-- ==== Sys2Proof/Certificates/Slice0/Obligations.lean ====
section
/-! DEFINITION. The statements for the provers. -/

namespace Sys2Proof.Statements

open Sys2Proof.Machine

/-- The last result of an accepted write (10 R175). -/
def accepted (register : BitVec 4) (chain : ChainId) : LastResult where
  result := .accepted
  reason := .none
  register := register
  chain := chain

/-- The last result of a refused write (10 R175). -/
def refused (reason : Reason) (register : BitVec 4) (chain : ChainId) : LastResult where
  result := .refused
  reason := reason
  register := register
  chain := chain

/-- A read of `bytes` bytes at `start`, as the outstanding access list holds it. -/
def readAccess (kind : AccessKind) (chain : ChainId) (start : PhysAddr) (bytes : Nat) : Access where
  kind := kind
  chain := chain
  line := none
  ranges := [{ start := start, bytes := bytes }]
  cells := []

/-- A write of bytes at `start`, as the outstanding access list holds it. -/
def writeAccess (kind : AccessKind) (chain : ChainId) (start : PhysAddr) (bytes : List Byte) : Access where
  kind := kind
  chain := chain
  line := none
  ranges := [{ start := start, bytes := bytes.length }]
  cells := cellsOf [{ start := start, bytes := bytes.length }] bytes

/-- Log 10: the status write of an entry into PARKED whose chain has taken a command since: what is to follow its answer. -/
def redirected (next : StatusNext) (chain : ChainId) (a : Access) : Access :=
  if a.isParkStatusFor chain then { a with kind := .statusWrite next } else a

/-- A status write of a chain with its present codes, as the outstanding access list holds it. -/
def statusAccess (s : State) (chain : ChainId) (next : StatusNext) (code : ChainState) (address : Nat) : Access :=
  writeAccess (.statusWrite next) chain (s.statusAddress chain)
    (statusBytes code (s.chain chain).breakReason (s.chain chain).lastCode (s.chain chain).retireCount address
      (s.chain chain).lastTag)

/-- The chains whose held TABLE jobs resolve their sources afresh when a replacement ends or is withdrawn: the ACTIVE ones
(08 R153, R154). -/
def heldTables (s : State) : List ChainId :=
  allChains.filter fun d => match s.job d with
    | some k => k.held && k.kind == some .table && (s.chain d).state == .active
    | none => false

/-- The address of an anchor in a status entry (01 R19). -/
def anchorAddress : Anchor → Nat
  | .record r => r.toNat
  | .directory => 0

end Sys2Proof.Statements

open Sys2Proof Sys2Proof.Machine Sys2Proof.Statements

/-! ## The step, the resets and the Control Port -/

/-- A step takes the command at the front of the queue, on the state with the queue's rest. With no command waiting the part
idles, which is the model's choice (log 1). -/
def Obligations.StepTakesFrontCommand : Prop :=
  (∀ (i : Instr) (rest : List Instr) (s : State),
    step { s with pending := i :: rest } = exec i { s with pending := rest }) ∧
  (∀ s : State, s.pending = [] → step s = .next s)

/-- POWER_ON_RESET brings every state of the part to its reset value, given block by block, and writes nothing to memory; the
queue and the count of choices are the model's own and stay (log 14). -/
def Obligations.ResetHoldsPowerOnValues : Prop :=
  (∀ s : State, exec .powerOnReset s =
    .next { State.reset with memory := s.memory, choices := s.choices, pending := s.pending }) ∧
  (∀ c, State.reset.chain c =
    { state := .idle, latched := { priority := 3, context := 0, wakeFlag := 0, faultFlag := none, privilege := .data }
      inHand := none, anchor := none, next := none, resume := none, pauseMark := false, breakReason := .none
      lastCode := .ok, lastTag := 0, retireCount := 0 }) ∧
  (∀ c, State.reset.job c = none) ∧ State.reset.flags = 0 ∧ (∀ c, State.reset.waiter c = none) ∧
  (∀ i : Fin 16, State.reset.surfaces[i] = none) ∧ State.reset.lines = [] ∧
  (∀ b, State.reset.inputFree b = true) ∧ (∀ b, State.reset.outputFree b = true) ∧
  (∀ c : ChainId, State.reset.passOver[c] = 0) ∧ State.reset.conversion = none ∧ State.reset.image = none ∧
  (∀ i : Fin 1024, State.reset.lut[i] = 0) ∧
  (∀ i : Fin 4, State.reset.coeffs[i] = { k1 := 0, k2 := 0, k3 := 0, k4 := 0, order := .rgb }) ∧
  State.reset.tableGate = .empty ∧ State.reset.lineMarks = none ∧ (∀ b : Fin 2, State.reset.fetchChecks[b] = none) ∧
  State.reset.packCheck = none ∧ State.reset.copyZero = none ∧ (∀ m : EntryId, State.reset.entries[m] = none) ∧
  (∀ m, State.reset.pinCount m = 0) ∧ State.reset.pendingMark = none ∧ State.reset.heldSet = [] ∧
  State.reset.replGate = .empty ∧ State.reset.accesses = [] ∧ State.reset.ten = false ∧
  State.reset.softReset = false ∧ State.reset.exchangeBase = 0 ∧
  State.reset.lastResult = { result := .none, reason := .none, register := 0, chain := 0 } ∧
  State.reset.attentionMask = 0 ∧
  State.reset.errors = { pending := false, firstKind := .none, firstChain := 0, further := 0 } ∧
  State.reset.attn = false ∧ State.reset.pending = []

◆ ◆ ◆ ◆ ◆

Exercise
A word-for-word transcription of the listing above is what the answer should contain.

Solution below
-- ==== Sys2Proof/Certificates/Slice0/Obligations.lean ====
section
/-! DEFINITION. The statements for the provers. -/

namespace Sys2Proof.Statements

open Sys2Proof.Machine

/-- The last result of an accepted write (10 R175). -/
def accepted (register : BitVec 4) (chain : ChainId) : LastResult where
  result := .accepted
  reason := .none
  register := register
  chain := chain

/-- The last result of a refused write (10 R175). -/
def refused (reason : Reason) (register : BitVec 4) (chain : ChainId) : LastResult where
  result := .refused
  reason := reason
  register := register
  chain := chain

/-- A read of `bytes` bytes at `start`, as the outstanding access list holds it. -/
def readAccess (kind : AccessKind) (chain : ChainId) (start : PhysAddr) (bytes : Nat) : Access where
  kind := kind
  chain := chain
  line := none
  ranges := [{ start := start, bytes := bytes }]
  cells := []

/-- A write of bytes at `start`, as the outstanding access list holds it. -/
def writeAccess (kind : AccessKind) (chain : ChainId) (start : PhysAddr) (bytes : List Byte) : Access where
  kind := kind
  chain := chain
  line := none
  ranges := [{ start := start, bytes := bytes.length }]
  cells := cellsOf [{ start := start, bytes := bytes.length }] bytes

/-- Log 10: the status write of an entry into PARKED whose chain has taken a command since: what is to follow its answer. -/
def redirected (next : StatusNext) (chain : ChainId) (a : Access) : Access :=
  if a.isParkStatusFor chain then { a with kind := .statusWrite next } else a

/-- A status write of a chain with its present codes, as the outstanding access list holds it. -/
def statusAccess (s : State) (chain : ChainId) (next : StatusNext) (code : ChainState) (address : Nat) : Access :=
  writeAccess (.statusWrite next) chain (s.statusAddress chain)
    (statusBytes code (s.chain chain).breakReason (s.chain chain).lastCode (s.chain chain).retireCount address
      (s.chain chain).lastTag)

/-- The chains whose held TABLE jobs resolve their sources afresh when a replacement ends or is withdrawn: the ACTIVE ones
(08 R153, R154). -/
def heldTables (s : State) : List ChainId :=
  allChains.filter fun d => match s.job d with
    | some k => k.held && k.kind == some .table && (s.chain d).state == .active
    | none => false

/-- The address of an anchor in a status entry (01 R19). -/
def anchorAddress : Anchor → Nat
  | .record r => r.toNat
  | .directory => 0

end Sys2Proof.Statements

open Sys2Proof Sys2Proof.Machine Sys2Proof.Statements

/-! ## The step, the resets and the Control Port -/

/-- A step takes the command at the front of the queue, on the state with the queue's rest. With no command waiting the part
idles, which is the model's choice (log 1). -/
def Obligations.StepTakesFrontCommand : Prop :=
  (∀ (i : Instr) (rest : List Instr) (s : State),
    step { s with pending := i :: rest } = exec i { s with pending := rest }) ∧
  (∀ s : State, s.pending = [] → step s = .next s)

/-- POWER_ON_RESET brings every state of the part to its reset value, given block by block, and writes nothing to memory; the
queue and the count of choices are the model's own and stay (log 14). -/
def Obligations.ResetHoldsPowerOnValues : Prop :=
  (∀ s : State, exec .powerOnReset s =
    .next { State.reset with memory := s.memory, choices := s.choices, pending := s.pending }) ∧
  (∀ c, State.reset.chain c =
    { state := .idle, latched := { priority := 3, context := 0, wakeFlag := 0, faultFlag := none, privilege := .data }
      inHand := none, anchor := none, next := none, resume := none, pauseMark := false, breakReason := .none
      lastCode := .ok, lastTag := 0, retireCount := 0 }) ∧
  (∀ c, State.reset.job c = none) ∧ State.reset.flags = 0 ∧ (∀ c, State.reset.waiter c = none) ∧
  (∀ i : Fin 16, State.reset.surfaces[i] = none) ∧ State.reset.lines = [] ∧
  (∀ b, State.reset.inputFree b = true) ∧ (∀ b, State.reset.outputFree b = true) ∧
  (∀ c : ChainId, State.reset.passOver[c] = 0) ∧ State.reset.conversion = none ∧ State.reset.image = none ∧
  (∀ i : Fin 1024, State.reset.lut[i] = 0) ∧
  (∀ i : Fin 4, State.reset.coeffs[i] = { k1 := 0, k2 := 0, k3 := 0, k4 := 0, order := .rgb }) ∧
  State.reset.tableGate = .empty ∧ State.reset.lineMarks = none ∧ (∀ b : Fin 2, State.reset.fetchChecks[b] = none) ∧
  State.reset.packCheck = none ∧ State.reset.copyZero = none ∧ (∀ m : EntryId, State.reset.entries[m] = none) ∧
  (∀ m, State.reset.pinCount m = 0) ∧ State.reset.pendingMark = none ∧ State.reset.heldSet = [] ∧
  State.reset.replGate = .empty ∧ State.reset.accesses = [] ∧ State.reset.ten = false ∧
  State.reset.softReset = false ∧ State.reset.exchangeBase = 0 ∧
  State.reset.lastResult = { result := .none, reason := .none, register := 0, chain := 0 } ∧
  State.reset.attentionMask = 0 ∧
  State.reset.errors = { pending := false, firstKind := .none, firstChain := 0, further := 0 } ∧
  State.reset.attn = false ∧ State.reset.pending = []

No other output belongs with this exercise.